- _Given records_:
[Start of section]

/-- 5 "two overrides on one group", G8. -/
theorem test_overrideExpired :
    let g8 : GroupRecord := { GroupRecord.cleared with
      demand := 2, effective := 3, commanded := 3, stack := [{ kind := .force, stage := 3, expiry := 1, tag := 0x0101 }] }
    let w : Tables := { siteTables with groups := siteTables.groups.set 2 { GroupEntry.default with runOn := 0 } }
    let s := after .overrideExpired
      { running with tables := w, groups := running.groups.set 2 g8, work := [.countExpiry 2, .stageUpdate 2] }
    (s.groups[2].stack, s.groups[2].effective, s.groups[2].commanded) = ([], 2, 2) ∧ s.work = [] ∧
      (s.events.getLast?.map fun e => (e.kind, e.subject, e.detail)) = some (.overrideExpired, 2, 0x0101) := by decide

/-- 6 "a duty fan fails and is reset", the NO_PROOF case: the run set of a one-fan group empties. -/
theorem test_proofTimeout :
    let s := after .proofTimeout { setFan 6 { FanRecord.cleared with state := .starting, timer := 1, setpoint := 50 } running
      with work := [.supervise 3, .setpoints 3] }
    (s.fans[6].state, s.fans[6].reason, s.fans[6].setpoint) = (.failed, .noProof, 0) ∧
      (s.groups[3].runSet, s.groups[3].condition) = ([], .unavailable) ∧
      (s.events.map (·.kind)) = [.started, .fanState, .groupCondition] := by decide

/-- R158: at a hold limit of 120 two records are discarded. -/
theorem test_holdExpired :
    let s := after .holdExpired { running with
      hold := true, holdCount := 119, work := [.countHold], changes := [.device DeviceEntry.default, .device DeviceEntry.default] }
    (s.hold, s.holdCount, s.changes, s.work) = (false, 0, [], []) ∧
      (s.events.getLast?.map fun e => (e.kind, e.detail)) = some (.holdExpired, 2) := by decide

/-- R186, R121: RUN, and CHARGE_PERMIT energizes. -/
theorem test_warmupCountEnd :
    let s := after .warmupCountEnd { running with mode := .warmup, warmupLeft := 1, work := [.countWarmup] }
    (s.mode, s.warmupLeft, s.outputs.chargePermit, s.outputs.healthy) = (.run, 0, true, false) ∧
      (s.events.getLast?.map fun e => (e.kind, e.detail)) = some (.modeChange, 0x0201) := by decide

/-- 8 "contention and recovery", tick 2. -/
theorem test_faultedCountdownEnd :
    let s := after .faultedCountdownEnd
      { running with segment := .faulted, countdown := 1, contention := 3, storeValid := true, work := [.countFaulted] }
    (s.segment, s.countdown, s.contention, s.outputs.healthy) = (.waiting, 0, 0, true) := by decide

/-- R146: a release acted on. -/
def releasable : State :=
  { running with tables := { siteTables with device := { DeviceEntry.default with releaseEnable := true } } }

theorem test_serviceReleaseAsserted :
    let s := after .serviceReleaseAsserted releasable
    (s.segment, s.releaseLine) = (.released, true) ∧
      (s.events.map (·.kind)) = [.started, .segmentState, .serviceRelease] ∧
      (after .serviceReleaseAsserted running).segment = .waiting := by decide

/-- R147: the segment stays RELEASED until the next tick. -/
theorem test_serviceReleaseDeasserted :
    let s := after .serviceReleaseDeasserted { releasable with segment := .released, releaseLine := true }
    (s.segment, s.releaseLine) = (.released, false) ∧ (s.events.map (·.kind)) = [.started, .serviceRelease] ∧
      (after .cycleTick s).segment = .polling := by decide

/-- A SAVE whose image is written. -/
def saving : State :=
  let image := encodeTables siteTables
  { running with store := { image := image, check := some (crc image) }, save := some { snapshot := siteTables, phase := .written } }

/-- R191: the read-back agrees. -/
theorem test_saveCompletion :
    (after (.saveCompletion []) saving).storeValid = true ∧ (after (.saveCompletion []) saving).save = none := by
  have eq : after (.saveCompletion []) saving = completeSave { snapshot := siteTables, phase := .written } saving.store saving :=
    rfl
  have ok : readBackAgrees siteTables saving.store = true := readBackAgrees_written siteTables
  rw [eq]; unfold completeSave; simp [ok]

/-- R191: one cell differs. -/
theorem test_saveCompletion_fails :
    let s := after (.saveCompletion [(1020, 0xFF)]) { saving with storeValid := true }
    (s.storeValid, s.save, s.outputs.healthy) = (false, none, false) ∧ (s.events.map (·.kind)) = [.started, .saveFailed] := by
  decide

/-- R191: the check value goes first, the image and its CRC come after. -/
theorem test_checkValueErased :
    let s := after .checkValueErased { saving with save := some { snapshot := siteTables, phase := .accepted } }
    s.store.check = none ∧ s.save.map (·.phase) = some .erased := by decide

theorem test_checkValueWritten :
    let s := after .checkValueWritten { running with save := some { snapshot := Tables.default, phase := .erased } }
    s.store.image.take 13 = [0, 1, 0, 0, 0, 0, 1, 0, 0, 1, 0xF4, 0, 1] ∧ s.store.check.isSome = true := by decide

/-- R168: a STATUS to station 2 is dropped, as is one with a bit of its CRC changed, and the broadcast address 127 is no
station's. -/
theorem test_trunkFrameDropped :
    after .trunkFrameDropped running = running ∧ after (.status 2 [7, 0x40, 0, 0xE1, 0xF4]) running = running ∧
      hears running [2, 7, 0x40, 0, 0xE1, 0xF4] = none ∧
      after (.status 1 [7, 0x40, 0, 0x7A, 0x29]) running = running ∧
      hears running [127, 7, 0x40, 0, 0x9A, 0x07] = none ∧
      hears { running with trunkAddress := 127 } [127, 7, 0x40, 0, 0x9A, 0x07] = none ∧
      hears running [1, 7, 0x40, 0, 0x7A, 0x28] = some { dst := 1, src := 7, kind := 0x40, payload := [] } := by
  decide

/-- R170: code 0x47 is in no row; RUN with one event waiting gives attention 0x42. -/
theorem test_unknownRequest :
    (after (.unknownRequest 1 7 [0x47, 0, 0xE3, 0xBF]) running).trunkPort = replied 0x47 [8, 0x42] := by decide

/-- R169, R189. -/
theorem test_replySent :
    (after (.replySent 5 true) { running with trunkPort := replied 0x40 [] }).trunkPort = .listening ∧
      (after (.replySent 5 true) { running with trunkPort := replied 0x40 [] }).trunkAddress = 1 ∧
      (after (.replySent 5 true)
        { running with trunkPort := .answering { dst := 7, src := 1, kind := 0x5A, payload := [] } true }).trunkAddress = 5 := by
  decide

/-- R183: 57 data bytes after result and attention; the segment is WAITING, code 1. -/
theorem test_status :
    ∃ data, (after (.status 1 [7, 0x40, 0, 0x7A, 0x28]) running).trunkPort = replied 0x40 (0 :: 0x42 :: data) ∧ data.length = 57 ∧
      data.take 4 = [2, 0, 1, 0] := ⟨statusData running, by decide⟩

/-- R38: HYDROGEN in zone 2, GOOD, 180 su. -/
theorem test_readChannel :
    (after (.readChannel 1 [7, 0x41, 1, 14, 0x12, 0x12]) (good 14 180 running)).trunkPort =
      replied 0x41 [0, 0x42, 0, 2, 3, 0, 180, 0, 180, 0, 0, 0, 0, 0, 0, 0] ∧
      (after (.readChannel 1 [7, 0x41, 1, 64, 0xBB, 0x18]) running).trunkPort = replied 0x41 [9, 0x42] := by decide

/-- R67: enabled and NORMAL, flags byte with the enable. -/
theorem test_readZone :
    (after (.readZone 1 [7, 0x42, 1, 2, 0x8A, 0xCE]) running).trunkPort =
      replied 0x42 ([0, 0x42, 1, 1, 0, 0, 0, 0, 0, 0, 0, 0x20, 0, 0, 0, 0] ++ List.replicate 16 0) := by decide

/-- R102: run set 6, FULL, no context. -/
theorem test_readGroup :
    (after (.readGroup 1 [7, 0x43, 1, 3, 0xAD, 0xDF]) running).trunkPort =
      replied 0x43 ([0, 0x42, 0, 0, 0, 0, 0, 0, 0, 1, 3, 1, 6, 0xFF, 0xFF, 0xFF, 0] ++ List.replicate 24 0) := by decide

/-- R118: fan 6 with slot 50 and proof level 150, OFF, in the run set, its channel UNSEEN. -/
theorem test_readFan :
    (after (.readFan 1 [7, 0x44, 1, 6, 0x78, 0xEA]) running).trunkPort =
      replied 0x44 [0, 0x42, 1, 90, 3, 50, 0, 150, 0, 0, 0, 0, 0, 1, 1, 0, 0] := by decide

/-- R151: node 90 drives fan 6 and has point 2; node 91 is not listed. -/
theorem test_readNode :
    (after (.readNode 1 [7, 0x45, 1, 90, 0xD4, 0xA3]) running).trunkPort = replied 0x45 [0, 0x42, 1, 1, 4, 6, 0, 0, 0] ∧
      (after (.readNode 1 [7, 0x45, 1, 91, 0xC4, 0x82]) running).trunkPort = replied 0x45 [0, 0x42, 0] := by decide

/-- R5, R182: slot 15 holds (36, 0), bucket 4, position 1: zero offset 96, span 70, shift 2, wet level 500. -/
theorem test_readTable :
    (after (.readTable 1 [7, 0x46, 3, 1, 15, 1, 0xF1, 0xF0]) running).trunkPort =
      replied 0x46 [0, 0x42, 1, 15, 1, 1, 36, 0, 2, 0, 96, 0, 70, 2, 1, 0xF4, 4, 1] ∧
      (after (.readTable 1 [7, 0x46, 3, 1, 60, 5, 0xE1, 0xB2]) running).trunkPort = replied 0x46 [9, 0x42] := by decide

/-- R156: one FANS entry appended; an order byte's field is read from its half. -/
theorem test_writeTable :
    let s := after (.writeTable 1 [7, 0x50, 9, 4, 5, 1, 1, 77, 33, 255, 0, 150, 0x25, 0xA6]) running
    s.changes = [.fan 5 { enabled := true, driveNode := 77, group := 1, order := 2, airflowSlot := none, proofLevel := 150 }] ∧
      s.trunkPort = replied 0x50 [0, 0x4A, 1] := by decide

/-- R156: an index of 8 is out of range after one entry taken; R154: the DEVICE entry only in STANDBY. -/
theorem test_writeTable_refused :
    (after (.writeTable 1 [7, 0x50, 15, 4, 7, 2, 1, 77, 33, 255, 0, 150, 1, 77, 33, 255, 0, 150, 0x70, 0x60])
      running).trunkPort = replied 0x50 [9, 0x4A, 1, 1] ∧
      (after (.writeTable 1 [7, 0x50, 12, 5, 0, 1, 4, 20, 2, 2, 8, 0, 0, 120, 0, 0xFE, 0xAA]) running).trunkPort =
        replied 0x50 [5, 0x42] := by
  decide

/-- R158. -/
theorem test_hold :
    let s := after (.hold 1 [7, 0x51, 1, 1, 0xA0, 0x9E]) { running with holdCount := 5 }
    (s.hold, s.holdCount) = (true, 0) ∧ s.trunkPort = replied 0x51 [0, 0x52] := by decide

/-- R157. -/
theorem test_discard :
    let s := after (.discard 1 [7, 0x52, 0, 0x1F, 0x39]) { running with changes := [.device DeviceEntry.default], hold := true }
    s.changes = [] ∧ s.trunkPort = replied 0x52 [0, 0x52, 1] := by decide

[End of section]

- _Your instructions_:
Take the entries above and copy them exactly from the first line through the line with "(s.groups[3].runSet, s.groups[3].condition) = ([], .unavailable)"; leave out every line after it.

- _Output_:
/-- 5 "two overrides on one group", G8. -/
theorem test_overrideExpired :
    let g8 : GroupRecord := { GroupRecord.cleared with
      demand := 2, effective := 3, commanded := 3, stack := [{ kind := .force, stage := 3, expiry := 1, tag := 0x0101 }] }
    let w : Tables := { siteTables with groups := siteTables.groups.set 2 { GroupEntry.default with runOn := 0 } }
    let s := after .overrideExpired
      { running with tables := w, groups := running.groups.set 2 g8, work := [.countExpiry 2, .stageUpdate 2] }
    (s.groups[2].stack, s.groups[2].effective, s.groups[2].commanded) = ([], 2, 2) ∧ s.work = [] ∧
      (s.events.getLast?.map fun e => (e.kind, e.subject, e.detail)) = some (.overrideExpired, 2, 0x0101) := by decide

/-- 6 "a duty fan fails and is reset", the NO_PROOF case: the run set of a one-fan group empties. -/
theorem test_proofTimeout :
    let s := after .proofTimeout { setFan 6 { FanRecord.cleared with state := .starting, timer := 1, setpoint := 50 } running
      with work := [.supervise 3, .setpoints 3] }
    (s.fans[6].state, s.fans[6].reason, s.fans[6].setpoint) = (.failed, .noProof, 0) ∧
      (s.groups[3].runSet, s.groups[3].condition) = ([], .unavailable) ∧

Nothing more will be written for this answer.